Entre el acervo de cosas incomprensibles de la religión católica figura el tremebundo misterio de la Encarnación, según el cual el verbo se convirtió en materia para servir de pasto a los carniceros. También en Sevilla disponemos de un misterio con el mismo título. La Encarnación es una plaza más o menos céntrica donde desembocan (desembocaban) varias líneas de autobuses y que cuenta secularmente con montones de arena y pavimento desmigado en lugar de las correspondientes aceras. Según la leyenda, aquí hubo una vez un mercado, que fue demolido por no sé qué insidias del urbanismo y reemplazado por un solar; desde entonces, los puestos de fruta, pescado y ultramarinos ocupan un cuartel provisorio del que algún día, como del purgatorio, confían en salir.

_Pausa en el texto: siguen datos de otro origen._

-- ==== Sys2Proof/Certificates/Slice0/Obligations.lean ====
section
/-! DEFINITION. The statements for the provers. Each says what the commands it names do in every state that meets its hypotheses; `Runs` and `Ends`
say that exec answers a next state, and `u` is the state in which the command's own effect has happened. -/

open Sys2Proof Sys2Proof.Machine

/-! ### The machine -/

/-- The front command of the queue is run with the queue's rest. -/
def Obligations.StepRunsFrontCommand : Prop :=
  ∀ (c : Instr) (rest : List Instr) (s : State), s.pending = c :: rest → Sys2Proof.Machine.step s = exec c { s with pending := rest }

/-- With nothing waiting, the clock moves on by 1 µs and what has become due is done (DESIGN CHOICE, log entry 113). -/
def Obligations.EmptyQueueTicks : Prop :=
  ∀ s : State, s.pending = [] →
    ∃ u : State, Sys2Proof.Machine.step s = .next { u.settle with pending := [] } ∧ u.bd = { s.bd with now := s.bd.now + 1 } ∧ s.SameBelow u

/-- Every command of the table has an effect in every state: exec answers a next state, with the queue as it was, never a fault and never a refusal. -/
def Obligations.EveryCommandAnswersNext : Prop :=
  ∀ (c : Instr) (s : State), ∃ t : State, exec c s = .next t ∧ t.pending = s.pending

/-- R16, R24, R476: after every step, from every state, CAUSE_OPEN of every powered unit that is not OFF is 1 exactly while a cause of the page is open. -/
def Obligations.StepShowsOpenCauses : Prop :=
  ∀ s s' : State, Sys2Proof.Machine.step s = .next s' → s'.bd.CausesShown

/-- The invariant of `StepShowsOpenCauses` holds at reset, and the register file is in canonical form there. -/
def Obligations.ResetShowsOpenCauses : Prop := State.reset.bd.CausesShown ∧ State.reset.bd.RegsCanonical

/-- What closes a step changes nothing but CAUSE_OPEN and EPOCH of pages, and the state notices that say so: no unit changes its state, and no other register
changes but MGT_IBI_DROP (R16, R17, R391). -/
def Obligations.ClosingOnlyFollowsCauses : Prop :=
  ∀ s : State, s.bd.StateFrame s.closing.bd ∧ s.SameBelow s.closing

/-! ### Registers, unit states and events -/

/-- R18 to R20: EVT_ENABLE takes the implemented bits of what is written; EVT_FORCE sets the status bits it names; EVT_STATUS clears the bits it names, and the
capture goes with the captured event's bit. Nothing else changes but what the notices write. -/
def Obligations.EventRegistersTakeWrites : Prop :=
  ∀ (s : State) (p : Path) (page : Fin 512) (w : Word),
    (s.bd.Takes p page.val 0x014 w →
      ∃ u, Ends (.evtEnableWrite p page w) s u ∧ s.SameBelow u ∧ u.bd.rd page.val 0x014 = w &&& evtMask page.val
        ∧ (s.bd.wr page.val 0x014 (w &&& evtMask page.val)).EventFrame u.bd) ∧
    (s.bd.Takes p page.val 0x018 w →
      ∃ u, Ends (.evtForce p page w) s u ∧ s.SameBelow u ∧ s.bd.EventFrame u.bd
        ∧ ∀ n, n < 32 → (w &&& evtMask page.val).getLsbD n = true → (u.bd.rd page.val 0x010).getLsbD n = true) ∧
    (s.bd.Takes p page.val 0x010 w →
      ∃ u, Ends (.evtStatusClear p page w) s u ∧ s.SameBelow u ∧ u.bd.rd page.val 0x010 = s.bd.rd page.val 0x010 &&& ~~~w
        ∧ s.bd.Only u.bd [(page.val, 4), (page.val, 8), (page.val, 9), (page.val, 10), (page.val, 11)]
        ∧ (page.val ∈ u.bd.held → wordBits w (s.bd.get page.val F.ERR_INFO0.EVENT) 1 = 0))

/-- R21, R493: writing 1 to PAGE_LOCK.LOCK locks the page; DEV_CTL.LOCK_ALL locks every implemented, powered page. -/
def Obligations.LocksCloseThePages : Prop :=
  ∀ (s : State) (p : Path) (page : Fin 512),
    (s.bd.Takes p page.val F.PAGE_LOCK.LOCK.off 1 →
      ∃ u, Ends (.pageLockSet p page) s u ∧ s.SameBelow u ∧ u.bd.on page.val F.PAGE_LOCK.LOCK = true
        ∧ s.bd.Only u.bd [(page.val, F.PAGE_LOCK.LOCK.off / 4)]) ∧
    (s.bd.Takes p pDEV F.DEV_CTL.LOCK_ALL.off 1 →
      ∃ u, Ends (.lockAll p) s u ∧ s.SameBelow u ∧ (∀ q ∈ allPages, s.bd.powered q = true → u.bd.on q F.PAGE_LOCK.LOCK = true)
        ∧ ∀ q off, off < 4096 → off / 4 ≠ F.PAGE_LOCK.LOCK.off / 4 → u.bd.rd q off = s.bd.rd q off)

/-- R22: a UNIT_CMD write shows its TARGET and EXP_EPOCH; a stale epoch answers STALE_EPOCH, a request while one is pending BUSY, and an accepted change is pending
with RESULT OK; the unit itself has not moved yet. -/
def Obligations.UnitCommandIsCheckedFirst : Prop :=
  ∀ (s : State) (p : Path) (page : Fin 512) (target : Fin 16) (epoch : BitVec 16),
    s.bd.Reaches p page.val 0x00C (BitVec.ofNat 32 (target.val + epoch.toNat * 2 ^ 16)) →
      ∃ u, Ends (.unitCmd (.write p page target epoch)) s u ∧ s.SameBelow u ∧ u.bd.get page.val F.UNIT_CMD.TARGET = target.val
        ∧ u.bd.get page.val F.UNIT_CMD.EXP_EPOCH = epoch.toNat ∧ s.bd.Only u.bd [(page.val, 3)]
        ∧ (epoch.toNat ≠ s.bd.get page.val F.UNIT_STATE.EPOCH → u.bd.get page.val F.UNIT_CMD.RESULT = Code.staleEpoch.num)
        ∧ (epoch.toNat = s.bd.get page.val F.UNIT_STATE.EPOCH → s.bd.on page.val F.UNIT_CMD.PENDING = true →
            u.bd.get page.val F.UNIT_CMD.RESULT = Code.busy.num)
        ∧ (epoch.toNat = s.bd.get page.val F.UNIT_STATE.EPOCH → s.bd.on page.val F.UNIT_CMD.PENDING = false →
            match s.bd.requestCheck page.val target.val with
            | .error c => u.bd.get page.val F.UNIT_CMD.RESULT = c.num ∧ u.bd.on page.val F.UNIT_CMD.PENDING = false
            | .ok change => u.bd.get page.val F.UNIT_CMD.RESULT = Code.ok.num ∧ u.bd.on page.val F.UNIT_CMD.PENDING = change)

/-- R24, R16: a pending request for OFF, SERVICE or DEGRADED that is still permitted takes the unit there with the next epoch, in SERVICE or DEGRADED as its redundancy says, and PENDING clears;
UNIT_INIT_DONE takes a unit in INIT to CONTAINED where a cause is open, and else to SERVICE or, with redundancy reduced, DEGRADED. -/
def Obligations.UnitsMoveWithTheirEpoch : Prop :=
  ∀ (s : State) (page : Fin 512),
    (∀ target, smFind page.val s.bd.cmds = some target → s.bd.on page.val F.UNIT_CMD.PENDING = true →
      s.bd.requestCheck page.val target = .ok true → (target = stOFF ∨ target = stSERVICE ∨ target = stDEGRADED) →
      ∃ u, Runs (.unitStateChangeDone page) s u ∧ u.bd.on page.val F.UNIT_CMD.PENDING = false ∧ u.bd.get page.val F.UNIT_CMD.RESULT = Code.ok.num
        ∧ u.bd.unit page.val = (if target = stOFF then stOFF else if s.reduced page.val then stDEGRADED else stSERVICE)
        ∧ u.bd.get page.val F.UNIT_STATE.EPOCH = (s.bd.get page.val F.UNIT_STATE.EPOCH + 1) % 2 ^ 16) ∧
    (s.initElsewhere page.val = false → s.bd.unit page.val = stINIT →
      ∃ u, Runs (.unitInitDone page) s u ∧ s.SameBelow u
        ∧ u.bd.unit page.val = (if s.bd.openCauses page.val ≠ 0 then stCONTAINED else if s.reduced page.val then stDEGRADED else stSERVICE)
        ∧ u.bd.get page.val F.UNIT_STATE.EPOCH = (s.bd.get page.val F.UNIT_STATE.EPOCH + 1) % 2 ^ 16
        ∧ s.bd.Only u.bd [(page.val, 2), (pMGT, 23)])

/-- R476: INTERNAL of a head's own checkers contains a unit that serves, with its cause bit and its event; a write of 1 by the management path closes it. -/
def Obligations.InternalFaultContains : Prop :=
  ∀ (s : State) (h : Fin 8) (code : Fin 256) (i1 i2 : Word),
    (s.bd.powered (pHPT h.val) = true → s.bd.serves (pHPT h.val) = true →
      ∃ u, Runs (.containment ⟨pHPT h.val, by simp only [pHPT]; omega⟩ code i1 i2) s u ∧ s.SameBelow u ∧ u.bd.unit (pHPT h.val) = stCONTAINED
        ∧ u.bd.on (pHPT h.val) F.HPT_CAUSE.INTERNAL = true ∧ (u.bd.rd (pHPT h.val) 0x010).getLsbD E.HPT.INTERNAL = true
        ∧ (256 ≤ s.bd.faultLog.length ∨ u.bd.faultLog.length = s.bd.faultLog.length + 1)) ∧
    (s.bd.Takes .mgmt (pHPT h.val) 0x04C 4 →
      ∃ u, Ends (.internalClear .mgmt ⟨pHPT h.val, by simp only [pHPT]; omega⟩) s u ∧ s.SameBelow u
        ∧ u.bd.on (pHPT h.val) F.HPT_CAUSE.INTERNAL = false ∧ u.bd.unit (pHPT h.val) = s.bd.unit (pHPT h.val))

/-- R6 to R13, R488: a register write that breaks no rule reads back by the access codes of its fields; one that breaks R10 or finds its fields locked changes
PAGE_REJECT alone; a read answers the register and clears its RC fields; an access of an unimplemented page reads zero or is discarded, and is counted. -/
def Obligations.RegistersAreReadAndWritten : Prop :=
  ∀ (s : State) (p : Path) (page : Nat) (off : Nat) (w : Word), page < 512 → off < 4096 → off % 4 = 0 →
    (s.bd.Takes p page off w → 0x01C ≤ off → off < 0x040 → rowsAt page off ≠ [] →
      ∃ u, Runs (.registerWrite p (BitVec.ofNat 21 (page * 4096 + off)) 4 (w.setWidth 64)) s u ∧ s.SameBelow u
        ∧ u.bd.rd page off = s.bd.written page off w ∧ s.bd.Only u.bd [(page, off / 4)]) ∧
    (∀ c, s.bd.Reaches p page off w → off ≠ 0x00C → rowsAt page off ≠ [] → s.bd.writeCode page off w = some c →
      ∃ u, Runs (.registerWrite p (BitVec.ofNat 21 (page * 4096 + off)) 4 (w.setWidth 64)) s u ∧ s.SameBelow u
        ∧ s.bd.Only u.bd [(page, 13)] ∧ u.bd.get page F.PAGE_REJECT.CODE = c.num) ∧
    (implemented page = true → s.bd.powered page = true → page ∉ s.bd.resetting → (match p with | .host _ => pagePolicy page ≠ .m | .mgmt => True) →
      off = F.PAGE_REJECT.CODE.off → s.bd.pmcDue = [] → s.bd.clockPages = [] →
      ∃ u, Runs (.readClear p (BitVec.ofNat 21 (page * 4096 + off)) 4) s u ∧ s.SameBelow u
        ∧ u.bd.out = s.bd.out ++ [.regRead p (page * 4096 + off) 4 (s.bd.rd page off).toNat] ∧ u.bd.get page F.PAGE_REJECT.CODE = 0
        ∧ s.bd.Only u.bd [(page, 13)]) ∧
    (∀ write : Bool, implemented page = false →
      ∃ u, Ends (.unmappedAccess p write (BitVec.ofNat 21 (page * 4096 + off)) 4) s u ∧ s.SameBelow u
        ∧ u.bd.get pDEV F.DEV_UNMAPPED.COUNT = min (2 ^ 32 - 1) (s.bd.get pDEV F.DEV_UNMAPPED.COUNT + 1)
        ∧ (u.bd.rd pDEV 0x010).getLsbD E.DEV.UNMAPPED_ACCESS = true
        ∧ (write = false → .regRead p (page * 4096 + off) 4 0 ∈ u.bd.out))

/-! ### Host ports and the home -/

/-- R58, R64, R68, R69, R73, R256: a read of a line no buffered write touches leaves for its home and is queued there where that is this part; a hint
for a line of this part is queued at the home; a MemInv is answered; a write is accepted into the posted-write buffer with its NDR. -/
def Obligations.HostRequestsEnterTheHead : Prop :=
  ∀ (s : State) (h : Fin 8) (d : Head) (hpa mask : BitVec 64) (data : Line) (poison : Bool), s.heads[h.val]? = some d → s.takes h.val = true →
    s.bd.unit (pHPT h.val) ≠ stCONTAINED →
    (∀ q, d.reads.length < 1024 → d.overlay (hpa.toNat / 64 * 64) = (0, 0, false) →
      s.destination (s.hostReq h.val .read (hpa.toNat / 64 * 64) 0 0 false) (s.decode h.val (hpa.toNat / 64 * 64) false none) = some ((q, s.bd.selfId), none) →
      (s.mayLeave q s.bd.selfId).1 = true → s.lowNow (masterOf q.oid) = false →
      ∃ u d', Runs (.memrd h hpa) s u ∧ u.home.queue = s.home.queue ++ [q] ∧ u.heads[h.val]? = some d'
        ∧ ⟨q, s.bd.selfId, 0, 0⟩ ∈ d'.reads ∧ d'.reads.length = d.reads.length + 1 ∧ d'.writes = d.writes ∧ u.home.nextId = s.home.nextId + 1
        ∧ s.bd.Only u.bd [(pHPT h.val, F.HPT_RDQ.HIGH_WATER.off / 4)]) ∧
    (∀ q, q.volatile = false →
      s.destination (s.hostReq h.val .hint (hpa.toNat / 64 * 64) 0 0 false) (s.decode h.val (hpa.toNat / 64 * 64) false none) = some ((q, s.bd.selfId), none) →
      ∃ u, Runs (.memspecrd h hpa true) s u ∧ u.home.queue = s.home.queue ++ [q] ∧ u.heads = s.heads ∧ u.bd = s.bd) ∧
    (∃ u, Ends (.meminv h) s u ∧ u.bd.out = s.bd.out ++ [.host h.val s.home.nextId none false (s.devLoad h.val)] ∧ u.heads = s.heads
      ∧ u.bd.regs = s.bd.regs) ∧
    (d.occupied < 256 →
      ∃ u d' w dl, Ends (.memwr h hpa data mask poison) s u ∧ u.heads[h.val]? = some d' ∧ d'.writes = d.writes ++ [w] ∧ d'.reads = d.reads
        ∧ w.req = s.hostReq h.val .write (hpa.toNat / 64 * 64) data mask.toNat poison ∧ w.inBuf = true ∧ w.sent = false
        ∧ u.bd.out = s.bd.out ++ [.host h.val s.home.nextId none false dl] ∧ u.home.queue = s.home.queue
        ∧ s.bd.Only u.bd [(pHPT h.val, F.HPT_PWB.HIGH_WATER.off / 4)])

Digo que la Encarnación es un misterio porque, tratándose de una de las plazas nucleares de Sevilla, donde el suelo cuenta con más atractivos turísticos y comerciales para retar al ayuntamiento, ha permanecido atávicamente entregada a los escombros: en mis casi 40 años de historia personal, no recuerdo haber visto sobre el horizonte de este enclave más que vallas que se aburren, tapias cansadas, carteles sobre las vallas en que los toreros son relevados por grupos de música y los grupos por candidatos electorales. Parecía correcto, obligatorio, que en algún momento el consistorio decidiera compensar tanta desidia con un proyecto estrella, y que hace la friolera de casi diez años se emprendiera la obra ciclópea de las setas del Metropol Parasol: una arquitectura de metal, vidrio y madera que colocaría a nuestra ciudad a la vanguardia del urbanismo contemporáneo y que nos haría creer, al mirar hacia arriba, que habitamos cielos menos cerrados.

Durante todos estos años he defendido por activa y por pasiva la construcción de las dichosas setas y he discutido con quienes veían en ellas un sinónimo de megalomanía, incompetencia y delirios. Ahora, mal que me pese, cada vez estoy más convencido de que para cobijarse bajo el ala de una seta hay que pertenecer a la noble y diminuta nación de los pitufos.

Esta semana, nuestro desdichado alcalde Alfredo Sánchez Monteseirín ha logrado hacer aceptar al cabildo una derrama añadida de no sé cuántos millones para terminar la obra de la Encarnación. Una obra que se prolonga ya más del doble de tiempo de lo estimado en un principio, con los costes añadidos que ello entraña, de la que se han desentendido tanto el arquitecto como los pobres pilotos que han sido convocados para salvar la nave, que amenaza con tragarse como un leviatán las arcas municipales y que probablemente condene a la plaza a algunos lustros más de vallas y cemento.

Las setas recuerdan otros episodios dolosos de la historia de Sevilla que podríamos agrupar bajo la rúbrica de síndrome de Babel, el de la construcción que quiere alcanzar los cielos pero acaba en una confusión de lenguas: la torre de los Remedios, el metro sepultado, el estadio olímpico y casero. Entiendo que Monteseirín, abandonado por su partido y entregado a los perros, trate de salvar el último resquicio de dignidad que le han dejado huyendo hacia delante y obligando a la ciudad a concluir un proyecto que le está sorbiendo la sangre pero que finalmente, o él lo ve así, le hará recuperar el color con creces. Quiero creerlo, igual que quiero creer en la biblioteca del Prado y la torre en la Cartuja, pero cada vez me cuesta más hacerlo.

Quizá seamos víctimas de una maldición: quizá nuestra soberbia, la de querer sacudirnos el albero y el sepia, haya despertado la ira de un poder más alto y ahora estemos condenados, por los siglos de los siglos, a gritarnos unos a otros sin entender nada de nada.